#### Extracted entries:

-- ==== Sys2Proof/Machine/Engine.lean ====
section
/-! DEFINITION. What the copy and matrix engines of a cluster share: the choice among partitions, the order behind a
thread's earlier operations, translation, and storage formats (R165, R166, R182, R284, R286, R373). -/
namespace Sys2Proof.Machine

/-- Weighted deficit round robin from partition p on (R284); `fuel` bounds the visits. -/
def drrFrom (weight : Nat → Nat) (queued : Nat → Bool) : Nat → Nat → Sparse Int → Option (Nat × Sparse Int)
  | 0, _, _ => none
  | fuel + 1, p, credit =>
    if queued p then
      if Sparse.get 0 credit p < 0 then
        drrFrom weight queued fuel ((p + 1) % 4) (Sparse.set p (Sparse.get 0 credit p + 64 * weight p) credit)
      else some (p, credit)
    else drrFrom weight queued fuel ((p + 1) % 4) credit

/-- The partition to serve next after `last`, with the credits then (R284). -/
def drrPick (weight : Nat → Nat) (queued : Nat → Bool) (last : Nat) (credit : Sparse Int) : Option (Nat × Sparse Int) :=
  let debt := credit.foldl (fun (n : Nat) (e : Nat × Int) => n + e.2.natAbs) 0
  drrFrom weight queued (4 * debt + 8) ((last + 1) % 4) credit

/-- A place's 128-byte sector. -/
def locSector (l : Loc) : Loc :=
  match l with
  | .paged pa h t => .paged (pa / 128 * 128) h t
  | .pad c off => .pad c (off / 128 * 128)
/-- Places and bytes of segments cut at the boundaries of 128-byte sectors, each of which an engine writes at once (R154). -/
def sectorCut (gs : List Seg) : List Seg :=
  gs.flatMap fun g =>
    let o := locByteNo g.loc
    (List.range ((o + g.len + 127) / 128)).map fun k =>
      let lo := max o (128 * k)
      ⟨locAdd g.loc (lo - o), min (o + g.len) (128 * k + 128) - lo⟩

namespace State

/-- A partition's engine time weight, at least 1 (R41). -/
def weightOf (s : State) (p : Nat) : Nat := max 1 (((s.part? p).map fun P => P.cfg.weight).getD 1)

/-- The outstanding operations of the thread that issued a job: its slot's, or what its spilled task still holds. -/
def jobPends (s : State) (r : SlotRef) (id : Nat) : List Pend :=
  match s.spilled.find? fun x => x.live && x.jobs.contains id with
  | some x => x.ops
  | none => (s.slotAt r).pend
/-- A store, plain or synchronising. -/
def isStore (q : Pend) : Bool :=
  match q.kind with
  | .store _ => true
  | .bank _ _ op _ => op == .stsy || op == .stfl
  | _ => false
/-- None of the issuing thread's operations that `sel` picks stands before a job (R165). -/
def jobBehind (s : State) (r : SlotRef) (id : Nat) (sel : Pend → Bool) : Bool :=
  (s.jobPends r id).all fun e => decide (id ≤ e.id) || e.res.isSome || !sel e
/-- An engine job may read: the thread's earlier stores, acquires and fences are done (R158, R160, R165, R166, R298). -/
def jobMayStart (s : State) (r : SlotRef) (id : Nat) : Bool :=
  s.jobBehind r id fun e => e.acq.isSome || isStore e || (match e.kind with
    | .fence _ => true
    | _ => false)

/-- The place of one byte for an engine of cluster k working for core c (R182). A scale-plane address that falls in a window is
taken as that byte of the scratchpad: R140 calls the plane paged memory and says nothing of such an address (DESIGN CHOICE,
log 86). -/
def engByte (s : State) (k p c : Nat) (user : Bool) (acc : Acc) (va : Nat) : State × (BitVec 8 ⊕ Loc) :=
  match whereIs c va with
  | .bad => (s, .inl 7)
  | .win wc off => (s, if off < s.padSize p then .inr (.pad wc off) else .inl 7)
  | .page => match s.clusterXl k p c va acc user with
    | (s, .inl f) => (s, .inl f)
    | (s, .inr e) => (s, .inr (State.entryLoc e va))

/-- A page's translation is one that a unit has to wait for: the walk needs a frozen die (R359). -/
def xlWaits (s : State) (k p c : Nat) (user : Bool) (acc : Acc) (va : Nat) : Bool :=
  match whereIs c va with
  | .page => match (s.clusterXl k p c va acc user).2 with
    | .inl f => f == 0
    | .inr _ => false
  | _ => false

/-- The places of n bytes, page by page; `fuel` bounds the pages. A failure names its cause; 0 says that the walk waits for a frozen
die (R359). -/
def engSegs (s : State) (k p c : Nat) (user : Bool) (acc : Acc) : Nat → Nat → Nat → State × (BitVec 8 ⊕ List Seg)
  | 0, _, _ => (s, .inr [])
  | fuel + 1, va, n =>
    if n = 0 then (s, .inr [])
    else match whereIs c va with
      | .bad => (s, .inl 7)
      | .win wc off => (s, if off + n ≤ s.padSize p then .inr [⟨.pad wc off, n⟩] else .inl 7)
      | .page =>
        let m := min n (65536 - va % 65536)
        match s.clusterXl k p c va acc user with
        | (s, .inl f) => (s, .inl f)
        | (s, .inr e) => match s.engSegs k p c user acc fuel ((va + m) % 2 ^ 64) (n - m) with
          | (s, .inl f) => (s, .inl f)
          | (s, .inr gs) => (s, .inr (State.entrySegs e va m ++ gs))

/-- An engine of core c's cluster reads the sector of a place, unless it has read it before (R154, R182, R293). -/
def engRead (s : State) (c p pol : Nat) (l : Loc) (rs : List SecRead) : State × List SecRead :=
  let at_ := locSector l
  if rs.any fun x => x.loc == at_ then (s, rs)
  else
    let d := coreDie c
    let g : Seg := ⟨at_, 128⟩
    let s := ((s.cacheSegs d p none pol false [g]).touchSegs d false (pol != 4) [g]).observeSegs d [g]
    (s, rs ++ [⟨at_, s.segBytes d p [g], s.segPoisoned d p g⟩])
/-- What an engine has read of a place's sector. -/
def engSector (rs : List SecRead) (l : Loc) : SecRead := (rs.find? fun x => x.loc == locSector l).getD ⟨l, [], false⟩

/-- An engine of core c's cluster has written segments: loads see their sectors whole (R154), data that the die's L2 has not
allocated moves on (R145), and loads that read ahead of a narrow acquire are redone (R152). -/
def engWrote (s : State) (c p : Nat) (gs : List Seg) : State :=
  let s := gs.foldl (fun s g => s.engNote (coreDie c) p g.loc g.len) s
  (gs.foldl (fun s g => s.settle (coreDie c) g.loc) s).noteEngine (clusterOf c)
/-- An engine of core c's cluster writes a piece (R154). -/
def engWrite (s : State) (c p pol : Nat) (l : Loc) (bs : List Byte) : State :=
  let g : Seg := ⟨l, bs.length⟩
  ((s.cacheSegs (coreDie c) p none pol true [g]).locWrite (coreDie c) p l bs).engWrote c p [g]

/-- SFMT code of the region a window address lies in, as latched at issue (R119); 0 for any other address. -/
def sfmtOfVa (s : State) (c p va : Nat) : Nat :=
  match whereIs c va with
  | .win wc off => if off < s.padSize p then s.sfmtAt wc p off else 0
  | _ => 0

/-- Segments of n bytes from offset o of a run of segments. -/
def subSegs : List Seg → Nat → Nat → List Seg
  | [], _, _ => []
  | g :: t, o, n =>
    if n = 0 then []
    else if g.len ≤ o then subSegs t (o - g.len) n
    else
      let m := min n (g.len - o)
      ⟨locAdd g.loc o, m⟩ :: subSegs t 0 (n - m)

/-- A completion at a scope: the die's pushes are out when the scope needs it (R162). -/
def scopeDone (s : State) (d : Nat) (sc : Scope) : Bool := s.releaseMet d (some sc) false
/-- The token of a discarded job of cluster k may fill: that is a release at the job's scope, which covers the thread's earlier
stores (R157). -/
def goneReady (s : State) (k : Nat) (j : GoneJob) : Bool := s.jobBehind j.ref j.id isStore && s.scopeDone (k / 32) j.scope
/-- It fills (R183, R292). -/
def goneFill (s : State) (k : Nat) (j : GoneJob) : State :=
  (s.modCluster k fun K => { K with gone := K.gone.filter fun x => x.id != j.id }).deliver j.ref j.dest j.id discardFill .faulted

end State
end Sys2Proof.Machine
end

#### Requirement:
When you reach the line in the material above that holds "order behind a", begin reproducing lines exactly, and stop after the line that holds "namespace Sys2Proof.Machine".

#### Exercise solution:
/-! DEFINITION. What the copy and matrix engines of a cluster share: the choice among partitions, the order behind a
thread's earlier operations, translation, and storage formats (R165, R166, R182, R284, R286, R373). -/
namespace Sys2Proof.Machine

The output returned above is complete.